Task goal:
If a line contains "hostOp (.step now", it is the last one to write out; begin with the first line of the records and copy each exactly.

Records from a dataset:
----------------------------------------
/-- Settles O22 (R15, D29): the relation is a simulation, in which a timer of value 0 reads 0 whatever its stamp. -/
theorem stampOfAZeroTimerIsUnobservable : Obligations.StampOfAZeroTimerIsUnobservable := by
  unfold Obligations.StampOfAZeroTimerIsUnobservable
  intro s t s' h hs
  exact stepSimulation_sameButDeadStamp.step h hs

end Sys2Proof.Proofs

/-! The obligations about the step cycle (40_step_cycle.md). -/

namespace Sys2Proof.Machine

/-- Every cycle goes on (R78). -/
theorem exists_cycle_eq_next (s : State) : ∃ t, cycle s = .next t := by
  rcases decode_cases s.fetchWord with ⟨i, hi, -⟩ | ⟨hu, -⟩
  · obtain ⟨t, ht, -⟩ := exec_effect i s.fetch
    exact ⟨t, (cycle_instr s hi).trans ht⟩
  · exact ⟨_, cycle_unrecognized s hu⟩

theorem step_of_cycle {s t : State} (h : cycle s = .next t) : step s = .next t.drawInputs := congrArg endStep h

theorem hostOp_step_of_cycle {s t : State} {now : Nat} {rnd : Byte} (h : cycle (s.withInputs now rnd) = .next t) :
    hostOp (.step now rnd) s = .next (.stepped t.status t.word, t) := congrArg steppedResult h

theorem cycle_inputs {s t : State} (h : cycle s = .next t) : t.now = s.now ∧ t.draws = s.draws := by
  rcases cycle_cases h with ⟨i, -, hexec⟩ | ⟨-, rfl⟩
  · obtain ⟨-, hnow, -, hdraws, -⟩ := (effect_of_exec hexec).keeps_inputs
    exact ⟨hnow, hdraws⟩
  · exact ⟨rfl, rfl⟩

end Sys2Proof.Machine

namespace Sys2Proof.Proofs

open Sys2Proof Sys2Proof.Machine

/-- Settles O11 (R71): the cycle executes the decoded instruction after fetch, and then the inputs are drawn. -/
theorem stepRunsTheDecodedInstruction : Obligations.StepRunsTheDecodedInstruction := by
  unfold Obligations.StepRunsTheDecodedInstruction
  rintro s w f rfl rfl
  refine ⟨fun i hi => ?recognized, fun u hu => ?unrecognized⟩
  case recognized =>
    obtain ⟨t, ht, -⟩ := exec_effect i s.fetch
    exact ⟨t, ht, step_of_cycle ((cycle_instr s hi).trans ht)⟩
  case unrecognized => exact step_of_cycle (cycle_unrecognized s hu)

/-- Settles O12 (R71, R76): as in `step`, with the given inputs; the status after execute is fetch's Ok unless the instruction
is RETURN or CALL at its bound of the stack. -/
theorem hostStepReturnsStatusAndFetchedWord : Obligations.HostStepReturnsStatusAndFetchedWord := by
  unfold Obligations.HostStepReturnsStatusAndFetchedWord
  rintro s now rnd w f rfl rfl
  refine ⟨fun u hu => ?unrecognized, fun i hi => ?recognized⟩
  case unrecognized => exact hostOp_step_of_cycle (cycle_unrecognized (s.withInputs now rnd) hu)
  case recognized =>
    obtain ⟨t, ht, heff⟩ := exec_effect i (s.withInputs now rnd).fetch
    have hcycle : cycle (s.withInputs now rnd) = .next t :=
      (cycle_instr (s.withInputs now rnd) hi).trans ht
    obtain ⟨-, -, -, -, hword⟩ := heff.keeps_inputs
    refine ⟨t, ht, ?_, heff.status_cases⟩
    rw [hostOp_step_of_cycle hcycle, hword]
    rfl

/-- Settles O13 (R78): the decoder answers every word, and every instruction completes in every state. -/
theorem everyStepCompletes : Obligations.EveryStepCompletes := by
  unfold Obligations.EveryStepCompletes
  intro s
  refine ⟨?step, fun now rnd => ?hostStep⟩
  case step =>
    obtain ⟨t, ht⟩ := exists_cycle_eq_next s
    exact ⟨_, step_of_cycle ht⟩
  case hostStep =>
    obtain ⟨t, ht⟩ := exists_cycle_eq_next (s.withInputs now rnd)
    exact ⟨_, _, t, hostOp_step_of_cycle ht⟩

/-- Settles O14 (R151): such a word is unrecognized by `decode_cases`, and the cycle then only fetches and reports. -/
theorem unrecognizedStepOnlyAdvancesPc : Obligations.UnrecognizedStepOnlyAdvancesPc := by
  unfold Obligations.UnrecognizedStepOnlyAdvancesPc
  intro s hnone
  rcases decode_cases s.fetchWord with ⟨i, hi, -⟩ | ⟨hu, -⟩
  · exact absurd hi (hnone i)
  · exact ⟨_, step_of_cycle (cycle_unrecognized s hu), toNat_add_two s.pc, rfl, rfl, rfl⟩

/-- Settles O15 (R76, R161): fetch reads neither output port and writes both. -/
theorem stepIgnoresThePreviousResult : Obligations.StepIgnoresThePreviousResult := by
  unfold Obligations.StepIgnoresThePreviousResult
  intro s status word
  have hfetch : State.fetch { s with status := status, word := word } = s.fetch := rfl
  have hword : State.fetchWord { s with status := status, word := word } = s.fetchWord := rfl
  rw [step, step, cycle, cycle, hfetch, hword]

/-- Settles O16 (R61): the word decodes to the jump it encodes, which sets pc back to where fetch read it. -/
theorem jumpToItselfChangesNothing : Obligations.JumpToItselfChangesNothing := by
  unfold Obligations.JumpToItselfChangesNothing
  intro s hself
  have hdecode : decode s.fetchWord = .instr (.jump s.pc) := by rw [hself, decode_encode]
  have hcycle : cycle s = .next (s.fetch.setPc s.pc) := cycle_instr s hdecode
  exact ⟨_, step_of_cycle hcycle, rfl, rfl⟩

/-- Settles O17 (log entry 1): a cycle leaves `now` and the counter, and the drawing after it adds to both. -/
theorem timeInputNeverDecreases : Obligations.TimeInputNeverDecreases := by
  unfold Obligations.TimeInputNeverDecreases
  intro s t h
  obtain ⟨u, hu, rfl⟩ := endStep_next h
  obtain ⟨hnow, hdraws⟩ := cycle_inputs hu
  rw [State.drawInputs_now, State.drawInputs_draws, hnow, hdraws]
  exact ⟨Nat.le_add_right _ _, rfl⟩

end Sys2Proof.Proofs

/-! The obligations about control transfer (41_control_flow.md) and the key skips (45_keypad_timer.md). -/

namespace Sys2Proof.Machine

/-- A skip as a whole state: pc moves on by 2, or nothing happens (R96). -/
theorem State.skipIf_eq (s : State) (c : Bool) : s.skipIf c = if c = true then { s with pc := s.pc + 2 } else s := by
  cases c <;> rfl

theorem exec_of_skips {i : Instr} (hi : i.Skips) (s : State) : ∃ c, exec i s = .next (s.skipIf c) := by
  rcases hi with ⟨x, nn, rfl⟩ | ⟨x, nn, rfl⟩ | ⟨x, y, rfl⟩ | ⟨x, rfl⟩ | ⟨x, rfl⟩ <;> exact ⟨_, rfl⟩

section Skips

variable (s : State) (x y : Reg) (nn : Byte)

theorem exec_skipEqImm : exec (.skipEqImm x nn) s = .next (s.skipIf (s.reg x == nn)) := rfl

theorem exec_skipNeqImm : exec (.skipNeqImm x nn) s = .next (s.skipIf (s.reg x != nn)) := rfl

theorem exec_skipEqReg : exec (.skipEqReg x y) s = .next (s.skipIf (s.reg x == s.reg y)) := rfl

theorem exec_skipIfKey : exec (.skipIfKey x) s = .next (s.skipIf (s.keyDown (lowNibble (s.reg x)))) := rfl

theorem exec_skipIfNotKey : exec (.skipIfNotKey x) s = .next (s.skipIf (!s.keyDown (lowNibble (s.reg x)))) := rfl

end Skips

/-- The low nibble is the value modulo 16 (R122, R140). -/
theorem val_lowNibble (b : Byte) : (lowNibble b).val = b.toNat % 16 := BitVec.extractLsb'_toNat 0 4 b

theorem exec_jump (nnn : Addr) (s : State) : exec (.jump nnn) s = .next (s.setPc nnn) := rfl

end Sys2Proof.Machine

namespace Sys2Proof.Proofs

open Sys2Proof Sys2Proof.Machine

/-- Settles O28 (R90, R152): the two depths are the two laws of RETURN. -/
theorem returnPopsIntoPcOrReportsUnderflow : Obligations.ReturnPopsIntoPcOrReportsUnderflow := by
  unfold Obligations.ReturnPopsIntoPcOrReportsUnderflow
  intro s
  refine ⟨fun k hk => ?pop, fun hempty => ?underflow⟩
  case pop => exact ⟨_, exec_ret_of_depth_succ hk, rfl, rfl, rfl⟩
  case underflow => exact ⟨_, exec_ret_of_empty hempty, rfl⟩

/-- Settles O29 (R92, R153): the two depths are the two laws of CALL. -/
theorem callPushesPcAndJumpsOrReportsOverflow : Obligations.CallPushesPcAndJumpsOrReportsOverflow := by
  unfold Obligations.CallPushesPcAndJumpsOrReportsOverflow
  intro s nnn
  refine ⟨fun k hk => ?push, fun hfull => ?overflow⟩
  case push =>
    refine ⟨_, exec_call_of_room hk nnn, rfl, rfl, fun j => ?_, rfl⟩
    simp only [Fin.getElem_fin, Vector.getElem_set, Fin.val_inj, eq_comm]
  case overflow => exact ⟨_, exec_call_of_full hfull nnn, rfl⟩

/-- Settles O30 (W2): the depth the CALL left makes the RETURN pop the CALL's own entry, the pc before the jump. -/
theorem returnResumesAfterTheCall : Obligations.ReturnResumesAfterTheCall := by
  unfold Obligations.ReturnResumesAfterTheCall
  intro s t u nnn k hk hcall hsp hentry
  cases (exec_call_of_room hk nnn).symm.trans hcall
  have hdepth : u.sp.val = k.val + 1 := congrArg Fin.val hsp
  have hpushed : u.stack[k] = s.pc := hentry.trans (Vector.getElem_set_self _)
  exact ⟨_, exec_ret_of_depth_succ hdepth, hpushed, Fin.ext hk.symm, rfl⟩

/-- Settles O31 (R91). -/
theorem jumpSetsPc : Obligations.JumpSetsPc := by
  unfold Obligations.JumpSetsPc
  intro s nnn
  exact ⟨_, exec_jump nnn s, rfl⟩

/-- Settles O32 (R96): all five end in `State.skipIf`. -/
theorem skipsAddTwoToPcOrDoNothing : Obligations.SkipsAddTwoToPcOrDoNothing := by
  unfold Obligations.SkipsAddTwoToPcOrDoNothing
  intro s i hi
  obtain ⟨c, hexec⟩ := exec_of_skips hi s
  refine ⟨_, hexec, ?_⟩
  cases c with
  | true => exact ⟨rfl, .inl (toNat_add_two s.pc)⟩
  | false => exact ⟨rfl, .inr rfl⟩

/-- Settles O33 (R93 to R96). -/
theorem registerSkipsTestTheirConditions : Obligations.RegisterSkipsTestTheirConditions := by
  unfold Obligations.RegisterSkipsTestTheirConditions
  intro s x y nn
  refine ⟨_, _, _, exec_skipEqImm s x nn, exec_skipNeqImm s x nn, exec_skipEqReg s x y, ?eqImm, ?neqImm, ?eqReg⟩
  case eqImm => simp only [State.skipIf_eq, beq_iff_eq]
  case neqImm => simp only [State.skipIf_eq, bne_iff_ne, ne_eq, ite_not]
  case eqReg => simp only [State.skipIf_eq, beq_iff_eq]

/-- Settles O47 (R140, R141): `k` is the low nibble of V[x], which both skips test. -/
theorem keySkipsTestTheKeyNamedByX : Obligations.KeySkipsTestTheKeyNamedByX := by
  unfold Obligations.KeySkipsTestTheKeyNamedByX
  intro s x k hk
  have hkey : lowNibble (s.reg x) = k := Fin.ext ((val_lowNibble _).trans hk)
  refine ⟨_, _, exec_skipIfKey s x, exec_skipIfNotKey s x, ?down, ?up⟩
  all_goals rw [hkey, State.skipIf_eq]
  case down => rfl
  case up =>
    rw [State.keyDown]
    cases s.keys[k] <;> rfl

end Sys2Proof.Proofs

/-! The obligations about the registers (42_alu.md) and the index register (43_index_memory.md). -/

namespace Sys2Proof.Machine

/-! ### Registers after a write (R10, R111) -/

section Registers

variable (s : State) {x r : Reg} (b f : Byte)

theorem State.reg_setReg_same (x : Reg) : (s.setReg x b).reg x = b := by rw [State.reg_setReg, if_pos rfl]

theorem State.reg_setReg_of_ne (h : r ≠ x) : (s.setReg x b).reg r = s.reg r := by rw [State.reg_setReg, if_neg h]

theorem State.reg_setRegThenFlag_flag (x : Reg) : (s.setRegThenFlag x b f).reg 15 = f := by
  rw [State.reg_setRegThenFlag, if_pos rfl]

theorem State.reg_setRegThenFlag_same (h : x ≠ 15) : (s.setRegThenFlag x b f).reg x = b := by
  rw [State.reg_setRegThenFlag, if_neg h, if_pos rfl]

theorem State.reg_setRegThenFlag_of_ne (hx : r ≠ x) (h15 : r ≠ 15) : (s.setRegThenFlag x b f).reg r = s.reg r := by
  rw [State.reg_setRegThenFlag, if_neg h15, if_neg hx]

end Registers

/-! ### What each instruction leaves -/

section Equations

variable (s : State) (x y : Reg) (nn : Byte)

theorem exec_setImm : exec (.setImm x nn) s = .next (s.setReg x nn) := rfl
----------------------------------------
Solution to this problem:
/-- Settles O22 (R15, D29): the relation is a simulation, in which a timer of value 0 reads 0 whatever its stamp. -/
theorem stampOfAZeroTimerIsUnobservable : Obligations.StampOfAZeroTimerIsUnobservable := by
  unfold Obligations.StampOfAZeroTimerIsUnobservable
  intro s t s' h hs
  exact stepSimulation_sameButDeadStamp.step h hs

end Sys2Proof.Proofs

/-! The obligations about the step cycle (40_step_cycle.md). -/

namespace Sys2Proof.Machine

/-- Every cycle goes on (R78). -/
theorem exists_cycle_eq_next (s : State) : ∃ t, cycle s = .next t := by
  rcases decode_cases s.fetchWord with ⟨i, hi, -⟩ | ⟨hu, -⟩
  · obtain ⟨t, ht, -⟩ := exec_effect i s.fetch
    exact ⟨t, (cycle_instr s hi).trans ht⟩
  · exact ⟨_, cycle_unrecognized s hu⟩

theorem step_of_cycle {s t : State} (h : cycle s = .next t) : step s = .next t.drawInputs := congrArg endStep h

theorem hostOp_step_of_cycle {s t : State} {now : Nat} {rnd : Byte} (h : cycle (s.withInputs now rnd) = .next t) :
    hostOp (.step now rnd) s = .next (.stepped t.status t.word, t) := congrArg steppedResult h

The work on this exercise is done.